UNIONs aren't very commonly used in most Rails applications but they're very
powerful and useful. In most applications queries tend to use a lot of JOINs to
get related data or data based on certain criteria, but JOIN performance can
quickly deteriorate as the data involved grows.

For example, if you want to get a list of projects where the name contains a
value _or_ the name of the namespace contains a value most people would write
the following query:

```sql
SELECT *
FROM projects
JOIN namespaces ON namespaces.id = projects.namespace_id
WHERE projects.name ILIKE '%gitlab%'
OR namespaces.name ILIKE '%gitlab%';
```

Using a large database this query can easily take around 800 milliseconds to
run. Using a UNION we'd write the following instead:

```sql
SELECT projects.*
FROM projects
WHERE projects.name ILIKE '%gitlab%'

UNION

SELECT projects.*
FROM projects
JOIN namespaces ON namespaces.id = projects.namespace_id
WHERE namespaces.name ILIKE '%gitlab%';
```

This query in turn only takes around 15 milliseconds to complete while returning
the exact same records.

This doesn't mean you should start using UNIONs everywhere, but it's something
to keep in mind when using lots of JOINs in a query and filtering out records
based on the joined data.

GitLab comes with a `Gitlab::SQL::Union` class that can be used to build a UNION
of multiple `ActiveRecord::Relation` objects. You can use this class as
follows:

```ruby
union = Gitlab::SQL::Union.new([projects, more_projects, ...])

Project.from("(#{union.to_sql}) projects")
```

## Ordering by Creation Date

When ordering records based on the time they were created you can simply order
by the `id` column instead of ordering by `created_at`. Because IDs are always
unique and incremented in the order that rows are created this will produce the
exact same results. This also means there's no need to add an index on
`created_at` to ensure consistent performance as `id` is already indexed by
default.

## Use WHERE EXISTS instead of WHERE IN

While `WHERE IN` and `WHERE EXISTS` can be used to produce the same data it is
recommended to use `WHERE EXISTS` whenever possible. While in many cases
PostgreSQL can optimise `WHERE IN` quite well there are also many cases where
`WHERE EXISTS` will perform (much) better.
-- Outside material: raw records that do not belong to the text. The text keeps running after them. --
-- ==== Sys2Proof/Decode.lean ====
section
/-! DEFINITION. The decoder and, after it, the encoder: the control core (R60, R68, R70, and the standard layouts the
spec takes from the RISC-V specification) and the bundle slots (R171 to R174, R185 to R191, R197, R206, R245, R302, R306,
R310 to R312). The decoder is total: a word that is no instruction is illegalInstruction or ienc with that word. -/

namespace Sys2Proof

/-- Field of n bits whose least significant bit is bit lo. -/
abbrev fld {m : Nat} (w : BitVec m) (lo n : Nat) : BitVec n := w.extractLsb' lo n

/-- The first row of a table whose code is c. -/
def findCode {α β : Type} [DecidableEq β] (code : α → β) (c : β) : List α → Option α
  | [] => none
  | x :: xs => if code x = c then some x else findCode code c xs

/-! ### The control core -/

/-- funct7, funct3 and opcode of a register operation. -/
def AluOp.code : AluOp → BitVec 7 × BitVec 3 × BitVec 7
  | .add => (0b0000000, 0b000, 0b0110011)
  | .sub => (0b0100000, 0b000, 0b0110011)
  | .sll => (0b0000000, 0b001, 0b0110011)
  | .slt => (0b0000000, 0b010, 0b0110011)
  | .sltu => (0b0000000, 0b011, 0b0110011)
  | .xor => (0b0000000, 0b100, 0b0110011)
  | .srl => (0b0000000, 0b101, 0b0110011)
  | .sra => (0b0100000, 0b101, 0b0110011)
  | .or => (0b0000000, 0b110, 0b0110011)
  | .and => (0b0000000, 0b111, 0b0110011)
  | .addw => (0b0000000, 0b000, 0b0111011)
  | .subw => (0b0100000, 0b000, 0b0111011)
  | .sllw => (0b0000000, 0b001, 0b0111011)
  | .srlw => (0b0000000, 0b101, 0b0111011)
  | .sraw => (0b0100000, 0b101, 0b0111011)
  | .mul => (0b0000001, 0b000, 0b0110011)
  | .mulh => (0b0000001, 0b001, 0b0110011)
  | .mulhsu => (0b0000001, 0b010, 0b0110011)
  | .mulhu => (0b0000001, 0b011, 0b0110011)
  | .div => (0b0000001, 0b100, 0b0110011)
  | .divu => (0b0000001, 0b101, 0b0110011)
  | .rem => (0b0000001, 0b110, 0b0110011)
  | .remu => (0b0000001, 0b111, 0b0110011)
  | .mulw => (0b0000001, 0b000, 0b0111011)
  | .divw => (0b0000001, 0b100, 0b0111011)
  | .divuw => (0b0000001, 0b101, 0b0111011)
  | .remw => (0b0000001, 0b110, 0b0111011)
  | .remuw => (0b0000001, 0b111, 0b0111011)
  | .sh1add => (0b0010000, 0b010, 0b0110011)
  | .sh2add => (0b0010000, 0b100, 0b0110011)
  | .sh3add => (0b0010000, 0b110, 0b0110011)
  | .addUw => (0b0000100, 0b000, 0b0111011)
  | .sh1addUw => (0b0010000, 0b010, 0b0111011)
  | .sh2addUw => (0b0010000, 0b100, 0b0111011)
  | .sh3addUw => (0b0010000, 0b110, 0b0111011)
  | .andn => (0b0100000, 0b111, 0b0110011)
  | .orn => (0b0100000, 0b110, 0b0110011)
  | .xnor => (0b0100000, 0b100, 0b0110011)
  | .max => (0b0000101, 0b110, 0b0110011)
  | .maxu => (0b0000101, 0b111, 0b0110011)
  | .min => (0b0000101, 0b100, 0b0110011)
  | .minu => (0b0000101, 0b101, 0b0110011)
  | .rol => (0b0110000, 0b001, 0b0110011)
  | .ror => (0b0110000, 0b101, 0b0110011)
  | .rolw => (0b0110000, 0b001, 0b0111011)
  | .rorw => (0b0110000, 0b101, 0b0111011)
  | .czeroEqz => (0b0000111, 0b101, 0b0110011)
  | .czeroNez => (0b0000111, 0b111, 0b0110011)

def AluOp.all : List AluOp :=
  [.add, .sub, .sll, .slt, .sltu, .xor, .srl, .sra, .or, .and, .addw, .subw, .sllw, .srlw, .sraw, .mul, .mulh, .mulhsu, .mulhu, .div, .divu, .rem, .remu, .mulw]
  ++ [.divw, .divuw, .remw, .remuw, .sh1add, .sh2add, .sh3add, .addUw, .sh1addUw, .sh2addUw, .sh3addUw, .andn, .orn, .xnor, .max, .maxu, .min, .minu, .rol, .ror, .rolw, .rorw, .czeroEqz, .czeroNez]

/-- funct3 and opcode of an immediate operation. -/
def AluImmOp.code : AluImmOp → BitVec 3 × BitVec 7
  | .addi => (0b000, 0b0010011) | .slti => (0b010, 0b0010011) | .sltiu => (0b011, 0b0010011)
  | .xori => (0b100, 0b0010011) | .ori => (0b110, 0b0010011) | .andi => (0b111, 0b0010011)
  | .addiw => (0b000, 0b0011011)

def AluImmOp.all : List AluImmOp := [.addi, .slti, .sltiu, .xori, .ori, .andi, .addiw]

/-- Bits 31 to 26, funct3 and opcode of a shift by a 6-bit constant. -/
def ShiftImmOp.code : ShiftImmOp → BitVec 6 × BitVec 3 × BitVec 7
  | .slli => (0b000000, 0b001, 0b0010011) | .srli => (0b000000, 0b101, 0b0010011)
  | .srai => (0b010000, 0b101, 0b0010011) | .rori => (0b011000, 0b101, 0b0010011)
  | .slliUw => (0b000010, 0b001, 0b0011011)

def ShiftImmOp.all : List ShiftImmOp := [.slli, .srli, .srai, .rori, .slliUw]

/-- Bits 31 to 25 and funct3 of a shift of a 32-bit word by a constant. -/
def ShiftImmWOp.code : ShiftImmWOp → BitVec 7 × BitVec 3
  | .slliw => (0b0000000, 0b001) | .srliw => (0b0000000, 0b101)
  | .sraiw => (0b0100000, 0b101) | .roriw => (0b0110000, 0b101)

def ShiftImmWOp.all : List ShiftImmWOp := [.slliw, .srliw, .sraiw, .roriw]

/-- Bits 31 to 20, funct3 and opcode of an operation on one register. -/
def UnaryOp.code : UnaryOp → BitVec 12 × BitVec 3 × BitVec 7
  | .clz => (0b011000000000, 0b001, 0b0010011) | .ctz => (0b011000000001, 0b001, 0b0010011)
  | .cpop => (0b011000000010, 0b001, 0b0010011) | .clzw => (0b011000000000, 0b001, 0b0011011)
  | .ctzw => (0b011000000001, 0b001, 0b0011011) | .cpopw => (0b011000000010, 0b001, 0b0011011)
  | .sextB => (0b011000000100, 0b001, 0b0010011) | .sextH => (0b011000000101, 0b001, 0b0010011)
  | .zextH => (0b000010000000, 0b100, 0b0111011) | .orcB => (0b001010000111, 0b101, 0b0010011)
  | .rev8 => (0b011010111000, 0b101, 0b0010011)

def UnaryOp.all : List UnaryOp :=
  [.clz, .ctz, .cpop, .clzw, .ctzw, .cpopw, .sextB, .sextH, .zextH, .orcB, .rev8]

/-- funct3 of a branch. -/
def BranchOp.code : BranchOp → BitVec 3
  | .beq => 0b000 | .bne => 0b001 | .blt => 0b100 | .bge => 0b101 | .bltu => 0b110 | .bgeu => 0b111

def BranchOp.all : List BranchOp := [.beq, .bne, .blt, .bge, .bltu, .bgeu]

/-- funct3 of a Zicsr form. -/
def CsrOp.code : CsrOp → BitVec 3
  | .rw => 0b001 | .rs => 0b010 | .rc => 0b011 | .rwi => 0b101 | .rsi => 0b110 | .rci => 0b111

def CsrOp.all : List CsrOp := [.rw, .rs, .rc, .rwi, .rsi, .rci]

/-- funct3 of a load. -/
def LoadOp.code : LoadOp → BitVec 3
  | .lb => 0b000 | .lh => 0b001 | .lw => 0b010 | .ld => 0b011 | .lbu => 0b100 | .lhu => 0b101 | .lwu => 0b110

def LoadOp.all : List LoadOp := [.lb, .lh, .lw, .ld, .lbu, .lhu, .lwu]

/-- funct5 of an atomic memory operation. -/
def AmoOp.code : AmoOp → BitVec 5
  | .add => 0b00000 | .swap => 0b00001 | .xor => 0b00100 | .or => 0b01000 | .and => 0b01100
  | .min => 0b10000 | .max => 0b10100 | .minu => 0b11000 | .maxu => 0b11100

def AmoOp.all : List AmoOp := [.swap, .add, .xor, .and, .or, .min, .max, .minu, .maxu]

/-- Operation codes of k.amo (R70). -/
def KAmoOp.code : KAmoOp → BitVec 3
  | .add => 0 | .swap => 1 | .and => 2 | .or => 3 | .xor => 4 | .min => 5 | .max => 6 | .cas => 7

def KAmoOp.all : List KAmoOp := [.add, .swap, .and, .or, .xor, .min, .max, .cas]

/-- A one-bit field as a truth value. -/
def bit1 (b : BitVec 1) : Bool := decide (b = 1)

/-- A truth value as a one-bit field. -/
def ofBit (b : Bool) : BitVec 1 := if b then 1 else 0

/-- Answer i only if the fields that must be zero are zero. -/
def zeros (z : Bool) (i : Instr) : Option Instr := if z then some i else none

/-- Words of opcode OP and OP-32: register operations, and zext.h. -/
def decodeOp (w : W32) : Option Instr :=
  match findCode UnaryOp.code (fld w 20 12, fld w 12 3, fld w 0 7) UnaryOp.all with
  | some o => some (.controlCompute (.unary o (fld w 7 5) (fld w 15 5)))
  | none =>
    match findCode AluOp.code (fld w 25 7, fld w 12 3, fld w 0 7) AluOp.all with
    | some o => some (.controlCompute (.alu o (fld w 7 5) (fld w 15 5) (fld w 20 5)))
    | none => none

/-- Words of opcode OP-IMM and OP-IMM-32. -/
def decodeOpImm (w : W32) : Option Instr :=
  match findCode AluImmOp.code (fld w 12 3, fld w 0 7) AluImmOp.all with
  | some o => some (.controlCompute (.aluImm o (fld w 7 5) (fld w 15 5) (fld w 20 12)))
  | none =>
    match findCode UnaryOp.code (fld w 20 12, fld w 12 3, fld w 0 7) UnaryOp.all with
    | some o => some (.controlCompute (.unary o (fld w 7 5) (fld w 15 5)))
    | none =>
      match findCode ShiftImmOp.code (fld w 26 6, fld w 12 3, fld w 0 7) ShiftImmOp.all with
      | some o => some (.controlCompute (.shiftImm o (fld w 7 5) (fld w 15 5) (fld w 20 6)))
      | none =>
        if fld w 0 7 = (0b0011011 : BitVec 7) then
          match findCode ShiftImmWOp.code (fld w 25 7, fld w 12 3) ShiftImmWOp.all with
          | some o => some (.controlCompute (.shiftImmW o (fld w 7 5) (fld w 15 5) (fld w 20 5)))
          | none => none
        else none

/-- Words of opcode SYSTEM: ECALL, EBREAK, WFI and the Zicsr forms. -/
def decodeSystem (w : W32) : Option Instr :=
  if w = 0x00000073 then some .ecall
  else if w = 0x00100073 then some .ebreak
  else if w = 0x10500073 then some .wfi
  else
    match findCode CsrOp.code (fld w 12 3) CsrOp.all with
    | some o =>
      if o = CsrOp.rs ∧ fld w 15 5 = (0 : BitVec 5) then some (.csrr (fld w 20 12) (fld w 7 5))
      else some (.csrWrite o (fld w 20 12) (fld w 7 5) (fld w 15 5))
    | none => none

/-- Words of opcode AMO: LR, SC and the atomics of 4 and 8 bytes. -/
def decodeAmo (w : W32) : Option Instr :=
  let aq := bit1 (fld w 26 1)
  let rl := bit1 (fld w 25 1)
  let rd := fld w 7 5
  let rs1 := fld w 15 5
  let rs2 := fld w 20 5
  if fld w 13 2 ≠ (0b01 : BitVec 2) then none
  else
    let dbl := bit1 (fld w 12 1)
    if fld w 27 5 = (0b00010 : BitVec 5) then zeros (decide (rs2 = 0)) (.lr dbl aq rl rd rs1)
    else if fld w 27 5 = (0b00011 : BitVec 5) then some (.sc dbl aq rl rd rs1 rs2)
    else
      match findCode AmoOp.code (fld w 27 5) AmoOp.all with
      | some o => some (.controlAmo o dbl aq rl rd rs1 rs2)
      | none => none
In Rails you have to use this by creating SQL fragments:

```ruby
Project.where('EXISTS (?)', User.select(1).where('projects.creator_id = users.id AND users.foo = X'))
```

This would then produce a query along the lines of the following:

```sql
SELECT *
FROM projects
WHERE EXISTS (
    SELECT 1
    FROM users
    WHERE projects.creator_id = users.id
    AND users.foo = X
)
```

## `.find_or_create_by` is not atomic

The inherent pattern with methods like `.find_or_create_by` and
`.first_or_create` and others is that they are not atomic. This means,
it first runs a `SELECT`, and if there are no results an `INSERT` is
performed. With concurrent processes in mind, there is a race condition
which may lead to trying to insert two similar records. This may not be
desired, or may cause one of the queries to fail due to a constraint
violation, for example.

Using transactions does not solve this problem.

To solve this we've added the `ApplicationRecord.safe_find_or_create_by`.

This method can be used just as you would the normal
`find_or_create_by` but it wraps the call in a *new* transaction and
retries if it were to fail because of an
`ActiveRecord::RecordNotUnique` error.

To be able to use this method, make sure the model you want to use
this on inherits from `ApplicationRecord`.